Like all of his other works, this manual is written in a very straightforward fashion and with hands-on attitude in mind. What I liked about it is the approach from the standpoint of movement patterns (hinge, squat, pushing, pulling), as well as the treatment of topics such as breathing while exercising and grip training. For amateur fighters, who do not have either time or resources/access to logistics, this is a nice and handy book.


It was with heavy heart that I put this one in the “lower ranks” of this review. You see, I really like everything written by Ross Enamait, because it is very hard, if not impossible, to find a guy who attacks his subject with so much honesty and directness. The man himself was fighter and trains other fighters, so all his info is tried and tested.

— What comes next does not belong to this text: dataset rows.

/-! ### setReg -/

@[simp] theorem State.setReg_pending (r : Reg) (v : Word) : (s.setReg r v).pending = s.pending := rfl
@[simp] theorem State.setReg_p512 (r : Reg) (v : Word) : (s.setReg r v).p512 = s.p512 := rfl
@[simp] theorem State.setReg_free (r : Reg) (v : Word) : (s.setReg r v).free = s.free := rfl
@[simp] theorem State.setReg_tick (r : Reg) (v : Word) : (s.setReg r v).tick = s.tick := rfl
theorem State.setReg_regs (r : Reg) (v : Word) : (s.setReg r v).regs = mput (regReset s.p512 r) s.regs (regKey r) v := rfl
@[simp] theorem State.setReg_time (r : Reg) (v : Word) : (s.setReg r v).time = s.time := rfl
@[simp] theorem State.setReg_hicSrc (r : Reg) (v : Word) : (s.setReg r v).hicSrc = s.hicSrc := rfl
@[simp] theorem State.setReg_ports (r : Reg) (v : Word) : (s.setReg r v).ports = s.ports := rfl
@[simp] theorem State.setReg_mgmt (r : Reg) (v : Word) : (s.setReg r v).mgmt = s.mgmt := rfl
@[simp] theorem State.setReg_mgmtLast (r : Reg) (v : Word) : (s.setReg r v).mgmtLast = s.mgmtLast := rfl
@[simp] theorem State.setReg_mem (r : Reg) (v : Word) : (s.setReg r v).mem = s.mem := rfl
@[simp] theorem State.setReg_tags (r : Reg) (v : Word) : (s.setReg r v).tags = s.tags := rfl
@[simp] theorem State.setReg_poison (r : Reg) (v : Word) : (s.setReg r v).poison = s.poison := rfl
@[simp] theorem State.setReg_lineErr (r : Reg) (v : Word) : (s.setReg r v).lineErr = s.lineErr := rfl
@[simp] theorem State.setReg_scrub (r : Reg) (v : Word) : (s.setReg r v).scrub = s.scrub := rfl
@[simp] theorem State.setReg_dieLast (r : Reg) (v : Word) : (s.setReg r v).dieLast = s.dieLast := rfl
@[simp] theorem State.setReg_hcache (r : Reg) (v : Word) : (s.setReg r v).hcache = s.hcache := rfl
@[simp] theorem State.setReg_hicache (r : Reg) (v : Word) : (s.setReg r v).hicache = s.hicache := rfl
@[simp] theorem State.setReg_ctxs (r : Reg) (v : Word) : (s.setReg r v).ctxs = s.ctxs := rfl
@[simp] theorem State.setReg_engines (r : Reg) (v : Word) : (s.setReg r v).engines = s.engines := rfl
@[simp] theorem State.setReg_hosts (r : Reg) (v : Word) : (s.setReg r v).hosts = s.hosts := rfl
@[simp] theorem State.setReg_xfers (r : Reg) (v : Word) : (s.setReg r v).xfers = s.xfers := rfl
@[simp] theorem State.setReg_nextXfer (r : Reg) (v : Word) : (s.setReg r v).nextXfer = s.nextXfer := rfl
@[simp] theorem State.setReg_twins (r : Reg) (v : Word) : (s.setReg r v).twins = s.twins := rfl
@[simp] theorem State.setReg_readySeq (r : Reg) (v : Word) : (s.setReg r v).readySeq = s.readySeq := rfl
@[simp] theorem State.setReg_cs (r : Reg) (v : Word) : (s.setReg r v).cs = s.cs := rfl
@[simp] theorem State.setReg_cxlt (r : Reg) (v : Word) : (s.setReg r v).cxlt = s.cxlt := rfl
@[simp] theorem State.setReg_stc (r : Reg) (v : Word) : (s.setReg r v).stc = s.stc := rfl
@[simp] theorem State.setReg_frames (r : Reg) (v : Word) : (s.setReg r v).frames = s.frames := rfl
@[simp] theorem State.setReg_pageQ (r : Reg) (v : Word) : (s.setReg r v).pageQ = s.pageQ := rfl
@[simp] theorem State.setReg_pageBad (r : Reg) (v : Word) : (s.setReg r v).pageBad = s.pageBad := rfl
@[simp] theorem State.setReg_resident (r : Reg) (v : Word) : (s.setReg r v).resident = s.resident := rfl
@[simp] theorem State.setReg_rings (r : Reg) (v : Word) : (s.setReg r v).rings = s.rings := rfl
@[simp] theorem State.setReg_fns (r : Reg) (v : Word) : (s.setReg r v).fns = s.fns := rfl
@[simp] theorem State.setReg_proofs (r : Reg) (v : Word) : (s.setReg r v).proofs = s.proofs := rfl
@[simp] theorem State.setReg_pwr (r : Reg) (v : Word) : (s.setReg r v).pwr = s.pwr := rfl
@[simp] theorem State.setReg_trc (r : Reg) (v : Word) : (s.setReg r v).trc = s.trc := rfl
@[simp] theorem State.setReg_dbg (r : Reg) (v : Word) : (s.setReg r v).dbg = s.dbg := rfl
@[simp] theorem State.setReg_mfe (r : Reg) (v : Word) : (s.setReg r v).mfe = s.mfe := rfl
@[simp] theorem State.setReg_tmus (r : Reg) (v : Word) : (s.setReg r v).tmus = s.tmus := rfl
@[simp] theorem State.setReg_tlu (r : Reg) (v : Word) : (s.setReg r v).tlu = s.tlu := rfl
@[simp] theorem State.setReg_vbps (r : Reg) (v : Word) : (s.setReg r v).vbps = s.vbps := rfl
@[simp] theorem State.setReg_swt (r : Reg) (v : Word) : (s.setReg r v).swt = s.swt := rfl
@[simp] theorem State.setReg_cfds (r : Reg) (v : Word) : (s.setReg r v).cfds = s.cfds := rfl
@[simp] theorem State.setReg_pce (r : Reg) (v : Word) : (s.setReg r v).pce = s.pce := rfl
@[simp] theorem State.setReg_xsp (r : Reg) (v : Word) : (s.setReg r v).xsp = s.xsp := rfl
@[simp] theorem State.setReg_msc (r : Reg) (v : Word) : (s.setReg r v).msc = s.msc := rfl
@[simp] theorem State.setReg_boot (r : Reg) (v : Word) : (s.setReg r v).boot = s.boot := rfl
@[simp] theorem State.setReg_tap (r : Reg) (v : Word) : (s.setReg r v).tap = s.tap := rfl
@[simp] theorem State.setReg_readData (r : Reg) (v : Word) : (s.setReg r v).readData = s.readData := rfl

/-! ### fput -/

@[simp] theorem State.fput_pending (r : Reg) (f : Fld) (v : Nat) : (s.fput r f v).pending = s.pending := rfl
@[simp] theorem State.fput_p512 (r : Reg) (f : Fld) (v : Nat) : (s.fput r f v).p512 = s.p512 := rfl
@[simp] theorem State.fput_free (r : Reg) (f : Fld) (v : Nat) : (s.fput r f v).free = s.free := rfl
@[simp] theorem State.fput_tick (r : Reg) (f : Fld) (v : Nat) : (s.fput r f v).tick = s.tick := rfl
@[simp] theorem State.fput_time (r : Reg) (f : Fld) (v : Nat) : (s.fput r f v).time = s.time := rfl
@[simp] theorem State.fput_hicSrc (r : Reg) (f : Fld) (v : Nat) : (s.fput r f v).hicSrc = s.hicSrc := rfl
@[simp] theorem State.fput_ports (r : Reg) (f : Fld) (v : Nat) : (s.fput r f v).ports = s.ports := rfl
@[simp] theorem State.fput_mgmt (r : Reg) (f : Fld) (v : Nat) : (s.fput r f v).mgmt = s.mgmt := rfl
@[simp] theorem State.fput_mgmtLast (r : Reg) (f : Fld) (v : Nat) : (s.fput r f v).mgmtLast = s.mgmtLast := rfl
@[simp] theorem State.fput_mem (r : Reg) (f : Fld) (v : Nat) : (s.fput r f v).mem = s.mem := rfl
@[simp] theorem State.fput_tags (r : Reg) (f : Fld) (v : Nat) : (s.fput r f v).tags = s.tags := rfl
@[simp] theorem State.fput_poison (r : Reg) (f : Fld) (v : Nat) : (s.fput r f v).poison = s.poison := rfl
@[simp] theorem State.fput_lineErr (r : Reg) (f : Fld) (v : Nat) : (s.fput r f v).lineErr = s.lineErr := rfl
@[simp] theorem State.fput_scrub (r : Reg) (f : Fld) (v : Nat) : (s.fput r f v).scrub = s.scrub := rfl
@[simp] theorem State.fput_dieLast (r : Reg) (f : Fld) (v : Nat) : (s.fput r f v).dieLast = s.dieLast := rfl
@[simp] theorem State.fput_hcache (r : Reg) (f : Fld) (v : Nat) : (s.fput r f v).hcache = s.hcache := rfl
@[simp] theorem State.fput_hicache (r : Reg) (f : Fld) (v : Nat) : (s.fput r f v).hicache = s.hicache := rfl
@[simp] theorem State.fput_ctxs (r : Reg) (f : Fld) (v : Nat) : (s.fput r f v).ctxs = s.ctxs := rfl
@[simp] theorem State.fput_engines (r : Reg) (f : Fld) (v : Nat) : (s.fput r f v).engines = s.engines := rfl
@[simp] theorem State.fput_hosts (r : Reg) (f : Fld) (v : Nat) : (s.fput r f v).hosts = s.hosts := rfl
@[simp] theorem State.fput_xfers (r : Reg) (f : Fld) (v : Nat) : (s.fput r f v).xfers = s.xfers := rfl
@[simp] theorem State.fput_nextXfer (r : Reg) (f : Fld) (v : Nat) : (s.fput r f v).nextXfer = s.nextXfer := rfl
@[simp] theorem State.fput_twins (r : Reg) (f : Fld) (v : Nat) : (s.fput r f v).twins = s.twins := rfl
@[simp] theorem State.fput_readySeq (r : Reg) (f : Fld) (v : Nat) : (s.fput r f v).readySeq = s.readySeq := rfl
@[simp] theorem State.fput_cs (r : Reg) (f : Fld) (v : Nat) : (s.fput r f v).cs = s.cs := rfl
@[simp] theorem State.fput_cxlt (r : Reg) (f : Fld) (v : Nat) : (s.fput r f v).cxlt = s.cxlt := rfl
@[simp] theorem State.fput_stc (r : Reg) (f : Fld) (v : Nat) : (s.fput r f v).stc = s.stc := rfl
@[simp] theorem State.fput_frames (r : Reg) (f : Fld) (v : Nat) : (s.fput r f v).frames = s.frames := rfl
@[simp] theorem State.fput_pageQ (r : Reg) (f : Fld) (v : Nat) : (s.fput r f v).pageQ = s.pageQ := rfl
@[simp] theorem State.fput_pageBad (r : Reg) (f : Fld) (v : Nat) : (s.fput r f v).pageBad = s.pageBad := rfl
@[simp] theorem State.fput_resident (r : Reg) (f : Fld) (v : Nat) : (s.fput r f v).resident = s.resident := rfl
@[simp] theorem State.fput_rings (r : Reg) (f : Fld) (v : Nat) : (s.fput r f v).rings = s.rings := rfl
@[simp] theorem State.fput_fns (r : Reg) (f : Fld) (v : Nat) : (s.fput r f v).fns = s.fns := rfl
@[simp] theorem State.fput_proofs (r : Reg) (f : Fld) (v : Nat) : (s.fput r f v).proofs = s.proofs := rfl
@[simp] theorem State.fput_pwr (r : Reg) (f : Fld) (v : Nat) : (s.fput r f v).pwr = s.pwr := rfl
@[simp] theorem State.fput_trc (r : Reg) (f : Fld) (v : Nat) : (s.fput r f v).trc = s.trc := rfl
@[simp] theorem State.fput_dbg (r : Reg) (f : Fld) (v : Nat) : (s.fput r f v).dbg = s.dbg := rfl
@[simp] theorem State.fput_mfe (r : Reg) (f : Fld) (v : Nat) : (s.fput r f v).mfe = s.mfe := rfl
@[simp] theorem State.fput_tmus (r : Reg) (f : Fld) (v : Nat) : (s.fput r f v).tmus = s.tmus := rfl
@[simp] theorem State.fput_tlu (r : Reg) (f : Fld) (v : Nat) : (s.fput r f v).tlu = s.tlu := rfl
@[simp] theorem State.fput_vbps (r : Reg) (f : Fld) (v : Nat) : (s.fput r f v).vbps = s.vbps := rfl
@[simp] theorem State.fput_swt (r : Reg) (f : Fld) (v : Nat) : (s.fput r f v).swt = s.swt := rfl
@[simp] theorem State.fput_cfds (r : Reg) (f : Fld) (v : Nat) : (s.fput r f v).cfds = s.cfds := rfl
@[simp] theorem State.fput_pce (r : Reg) (f : Fld) (v : Nat) : (s.fput r f v).pce = s.pce := rfl
@[simp] theorem State.fput_xsp (r : Reg) (f : Fld) (v : Nat) : (s.fput r f v).xsp = s.xsp := rfl
@[simp] theorem State.fput_msc (r : Reg) (f : Fld) (v : Nat) : (s.fput r f v).msc = s.msc := rfl
@[simp] theorem State.fput_boot (r : Reg) (f : Fld) (v : Nat) : (s.fput r f v).boot = s.boot := rfl
@[simp] theorem State.fput_tap (r : Reg) (f : Fld) (v : Nat) : (s.fput r f v).tap = s.tap := rfl
@[simp] theorem State.fput_readData (r : Reg) (f : Fld) (v : Nat) : (s.fput r f v).readData = s.readData := rfl
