-- ==== Sys2Proof/Tests/Ins2.lean ====
section
/-!
SUPPORT. The statements about the other instructions: for each clause a state and operands that meet every hypothesis.
-/

namespace Sys2Proof.Tests

open Sys2Proof Sys2Proof.Machine

set_option synthInstance.maxSize 1000
set_option Elab.async false
set_option maxRecDepth 20000
set_option linter.unusedVariables false

theorem gives_val {α : Type} {m : X α} {s : State} (h : (okOf m s).isSome = true) :
    Gives m s ((okOf m s).get h) (after m s) :=
  gives_of (Option.some_get h).symm

theorem gives2 {α β : Type} {m : X (α × β)} {s : State} (h : (okOf m s).isSome = true) :
    Gives m s (((okOf m s).get h).1, ((okOf m s).get h).2) (after m s) := gives_val h
theorem gives3 {α β γ : Type} {m : X (α × β × γ)} {s : State} (h : (okOf m s).isSome = true) :
    Gives m s (((okOf m s).get h).1, ((okOf m s).get h).2.1, ((okOf m s).get h).2.2) (after m s) := gives_val h
theorem gives4 {α β γ δ : Type} {m : X (α × β × γ × δ)} {s : State} (h : (okOf m s).isSome = true) :
    Gives m s (((okOf m s).get h).1, ((okOf m s).get h).2.1, ((okOf m s).get h).2.2.1, ((okOf m s).get h).2.2.2) (after m s) :=
  gives_val h

/-! ### Encodings, memory and threads -/

/-- 64-bit operation with S clear. -/
def encN (ops : List Spec) : Enc := ⟨3, false, 0, ops⟩
def sPc (n : Nat) : Spec := ⟨0xA000, BitVec.ofNat 32 n⟩
def sCap (n : Nat) : Spec := ⟨BitVec.ofNat 16 (0xC000 + n), 0⟩
def sFind (c n : Nat) : Spec := ⟨BitVec.ofNat 16 (0x4000 + c * 512 + n), 0⟩

/-- Cluster SRAM with values at virtual addresses: address, bytes, value. -/
def memOf (l : List (Nat × Nat × Nat)) : SMap Byte :=
  l.foldl (fun m x => (List.range x.2.1).foldl (fun m i =>
    mput 0 m (0x8000000000 + x.1 + i) (BitVec.ofNat 8 (x.2.2 / 256 ^ i))) m) []

/-- The granules of virtual addresses, whose tags are set. -/
def tagsOf (l : List Nat) : KSet := l.foldl (fun t a => kadd t ((0x8000000000 + a) / 16)) []

/-- The thread of `prog0` with some slots replaced. -/
def progC (l : List (Fin 8 × Cap)) : Prog := l.foldl (fun p x => { p with caps := p.caps.set x.1 x.2 }) prog0

def flagS : State := engWith { prog0 with flags := 4 } []
/-- A sealing type, a capability sealed with it, a context capability and a window. -/
def capType : Cap := Cap.of true 0 0 0x1F7F 0x100 0x10
def capSealed : Cap := Cap.of true 0x10 1 0x1F7F 0x4000 0
def capCtx : Cap := Cap.of true 0 3 0x240 1 0
def capPost : Cap := Cap.of true 0 4 0x200 0x4000 0x4000
def capT : Cap := Cap.of true 0 0 0x87 0x4000 0

/-- The engine's context has posted events 0 and 1 or event 2, and slot 8 holds 4. -/
def eventS (ev : Nat) : State :=
  { engWith prog0 (memOf [(0x40, 8, 4)]) with
    ctxs := [(0, { Ctx.empty with p := prog0, st := .running, event := BitVec.ofNat 32 ev })] }

/-- A window of the context onto HIC_POST. -/
def postS : State :=
  { engWith (progC [(1, capPost)]) [] with
    cxlt := [(0, [xClu, ⟨false, 0, 0x4000, 14, hicPostPa / 0x4000 * 0x4000, true, false, false⟩])] }

/-- A context with `n` transfers outstanding; slot 10 holds the length 1. -/
def xferS (n : Nat) : State :=
  { engWith prog0 (memOf [(0x50, 8, 1)]) with
    ctxs := [(0, { Ctx.empty with p := prog0, st := .running, xferOut := n })] }
def xferSlot : Slot := ⟨capAll, 0x50, [(0x8000000050, 8)]⟩
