theorem witness_take_bad :
    ∃ (f q : Nat) (s : State) (bs : List Byte) (s1 : State),
    s.Wf ∧
    s.boot.phase ≠ .held ∧
    takeReady f q s = true ∧
    s.fget (.FNM_RING_CFG f q) F.FNM_RING_CFG.SQ_LOG ≤ 12 ∧
    Gives (vaGet (ringRegime f q s) (s.fget (.FNM_SQ_BASE f q) F.FNM_SQ_BASE.ADDR * 64 +
        s.fget (.FNM_RING_STATE f q) F.FNM_RING_STATE.SQ_HEAD * 64) 64) s bs s1 ∧
    (¬ (fnState f s1 = 2 ∧ (s1.fn f).abort = true)) ∧
    let d := BitVec.ofNat 512 (leNat bs)
    ∃ st,
    headCheck f d s1 = some st :=
  ⟨0, 0, ({ live [(.FNM_RING_CFG 0 0, F.FNM_RING_CFG.EN, 1), (.FNM_RING_CFG 0 0, F.FNM_RING_CFG.SQ_LOG, 4), (.FNM_RING_CFG 0 0, F.FNM_RING_CFG.CQ_LOG, 4), (.FNM_RING_STATE 0 0, F.FNM_RING_STATE.SQ_TAIL, 1)] with stc := [xClu], mem := memOf [(0, 2, 0xFFFF)] }), _, _, State.Wf.of_check (by decide +kernel), (by decide +kernel), (by decide +kernel), (by decide +kernel), gives_val (by decide +kernel), (by decide +kernel), 0x0C, (by decide +kernel)⟩

theorem witness_take :
    ∃ (f q : Nat) (s : State) (bs : List Byte) (s1 : State),
    s.Wf ∧
    s.boot.phase ≠ .held ∧
    takeReady f q s = true ∧
    s.fget (.FNM_RING_CFG f q) F.FNM_RING_CFG.SQ_LOG ≤ 12 ∧
    Gives (vaGet (ringRegime f q s) (s.fget (.FNM_SQ_BASE f q) F.FNM_SQ_BASE.ADDR * 64 +
        s.fget (.FNM_RING_STATE f q) F.FNM_RING_STATE.SQ_HEAD * 64) 64) s bs s1 ∧
    (¬ (fnState f s1 = 2 ∧ (s1.fn f).abort = true)) ∧
    let d := BitVec.ofNat 512 (leNat bs)
    headCheck f d s1 = none ∧
    descField d 8 8 = 0 :=
  ⟨0, 0, ({ live [(.FNM_RING_CFG 0 0, F.FNM_RING_CFG.EN, 1), (.FNM_RING_CFG 0 0, F.FNM_RING_CFG.SQ_LOG, 4), (.FNM_RING_CFG 0 0, F.FNM_RING_CFG.CQ_LOG, 4), (.FNM_RING_STATE 0 0, F.FNM_RING_STATE.SQ_TAIL, 1)] with stc := [xClu], mem := memOf [(0, 2, 0x0207)] }), _, _, State.Wf.of_check (by decide +kernel), (by decide +kernel), (by decide +kernel), (by decide +kernel), gives_val (by decide +kernel), (by decide +kernel), (by decide +kernel), (by decide +kernel)⟩

theorem witness_progress :
    ∃ (f q : Nat) (d : BitVec 512) (s : State),
    s.Wf ∧
    s.boot.phase ≠ .held ∧
    f < 256 ∧
    q < 16 ∧
    (s.ring (ringKey f q)).cur = some d ∧
    progOps.contains (descOp d) = true ∧
    (s.ring (ringKey f q)).progTick + 20000 ≤ s.tick ∧
    (s.ring (ringKey f q)).prog.isSome = true :=
  ⟨0, 0, (mkD 0x0207 []), ({ (live []).setRing 0 { Ring.empty with cur := some (mkD 0x0207 []), prog := some 0x8000000100, progTick := 0 } with tick := 20000 }), State.Wf.of_check (by decide +kernel), (by decide +kernel), (by decide +kernel), (by decide +kernel), (by decide +kernel), (by decide +kernel), (by decide +kernel), (by decide +kernel)⟩

theorem witness_progress_early :
    ∃ (f q : Nat) (d : BitVec 512) (s : State),
    s.Wf ∧
    s.boot.phase ≠ .held ∧
    f < 256 ∧
    q < 16 ∧
    (s.ring (ringKey f q)).cur = some d ∧
    progOps.contains (descOp d) = true ∧
    s.tick < (s.ring (ringKey f q)).progTick + 20000 :=
  ⟨0, 0, (mkD 0x0207 []), ({ (live []).setRing 0 { Ring.empty with cur := some (mkD 0x0207 []), prog := some 0x8000000100, progTick := 0 } with tick := 5 }), State.Wf.of_check (by decide +kernel), (by decide +kernel), (by decide +kernel), (by decide +kernel), (by decide +kernel), (by decide +kernel), (by decide +kernel)⟩

theorem witness_tail :
    ∃ (f q : Nat) (v : Word) (s : State),
    s.Wf ∧
    s.boot.phase ≠ .held ∧
    f < 256 ∧
    q < 16 ∧
    let r := Reg.FNM_RING_STATE f q
    fnState f s = 1 ∧
    ringEn f q s = true ∧
    ringErr f q s = false ∧
    s.fget (.FNM_RING_CFG f q) F.FNM_RING_CFG.SQ_LOG ≤ 12 ∧
    v.toNat < sqSize f q s :=
  ⟨0, 0, 3, (live [(.FNM_RING_CFG 0 0, F.FNM_RING_CFG.EN, 1), (.FNM_RING_CFG 0 0, F.FNM_RING_CFG.SQ_LOG, 4), (.FNM_RING_CFG 0 0, F.FNM_RING_CFG.CQ_LOG, 4), (.FNM_RING_STATE 0 0, F.FNM_RING_STATE.SQ_TAIL, 1)]), State.Wf.of_check (by decide +kernel), (by decide +kernel), (by decide +kernel), (by decide +kernel), (by decide +kernel), (by decide +kernel), (by decide +kernel), (by decide +kernel), (by decide +kernel)⟩

theorem witness_tail_beyond :
    ∃ (f q : Nat) (v : Word) (s : State),
    s.Wf ∧
    s.boot.phase ≠ .held ∧
    f < 256 ∧
    q < 16 ∧
    let r := Reg.FNM_RING_STATE f q
    fnState f s = 1 ∧
    ringEn f q s = true ∧
    ringErr f q s = false ∧
    s.fget (.FNM_RING_CFG f q) F.FNM_RING_CFG.SQ_LOG ≤ 12 ∧
    sqSize f q s ≤ v.toNat :=
  ⟨0, 0, 16, (live [(.FNM_RING_CFG 0 0, F.FNM_RING_CFG.EN, 1), (.FNM_RING_CFG 0 0, F.FNM_RING_CFG.SQ_LOG, 4), (.FNM_RING_CFG 0 0, F.FNM_RING_CFG.CQ_LOG, 4), (.FNM_RING_STATE 0 0, F.FNM_RING_STATE.SQ_TAIL, 1)]), State.Wf.of_check (by decide +kernel), (by decide +kernel), (by decide +kernel), (by decide +kernel), (by decide +kernel), (by decide +kernel), (by decide +kernel), (by decide +kernel), (by decide +kernel)⟩

theorem witness_tail_frozen :
    ∃ (f q : Nat) (v : Word) (s : State),
    s.Wf ∧
    s.boot.phase ≠ .held ∧
    f < 256 ∧
    q < 16 ∧
    let r := Reg.FNM_RING_STATE f q
    (fnState f s = 4 ∨ fnState f s = 5) :=
  ⟨0, 0, 3, ((live [(.FNM_RING_CFG 0 0, F.FNM_RING_CFG.EN, 1), (.FNM_RING_CFG 0 0, F.FNM_RING_CFG.SQ_LOG, 4), (.FNM_RING_CFG 0 0, F.FNM_RING_CFG.CQ_LOG, 4), (.FNM_RING_STATE 0 0, F.FNM_RING_STATE.SQ_TAIL, 1)]).fput (.FNM_FN_CFG 0) F.FNM_FN_CFG.STATE 5), State.Wf.of_check (by decide +kernel), (by decide +kernel), (by decide +kernel), (by decide +kernel), (by decide +kernel)⟩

Speaking of which, it applies to any of his books, and you simply cannot go wrong with Enamait. However, I think he could use an advisor when it comes to putting a finishing touch on his products. The presentation, in technical terms, is not up to par with the information he gives. Anyway, the high point of this book is its emphasis on training the motor qualities, and using various tools as means to an end. In the days when so many people are obsessed with the tool (be it kettlebells, Bulgarian bags, resistance bands, what have you), it is really refreshing to see this kind of emphasis on getting the job done! 

[i] This is what I had in mind in the first note.

[i] While all three main books reviewed are aimed primarily at the performance in MMA, once you understand the material therein, you should be able to apply it for your own needs.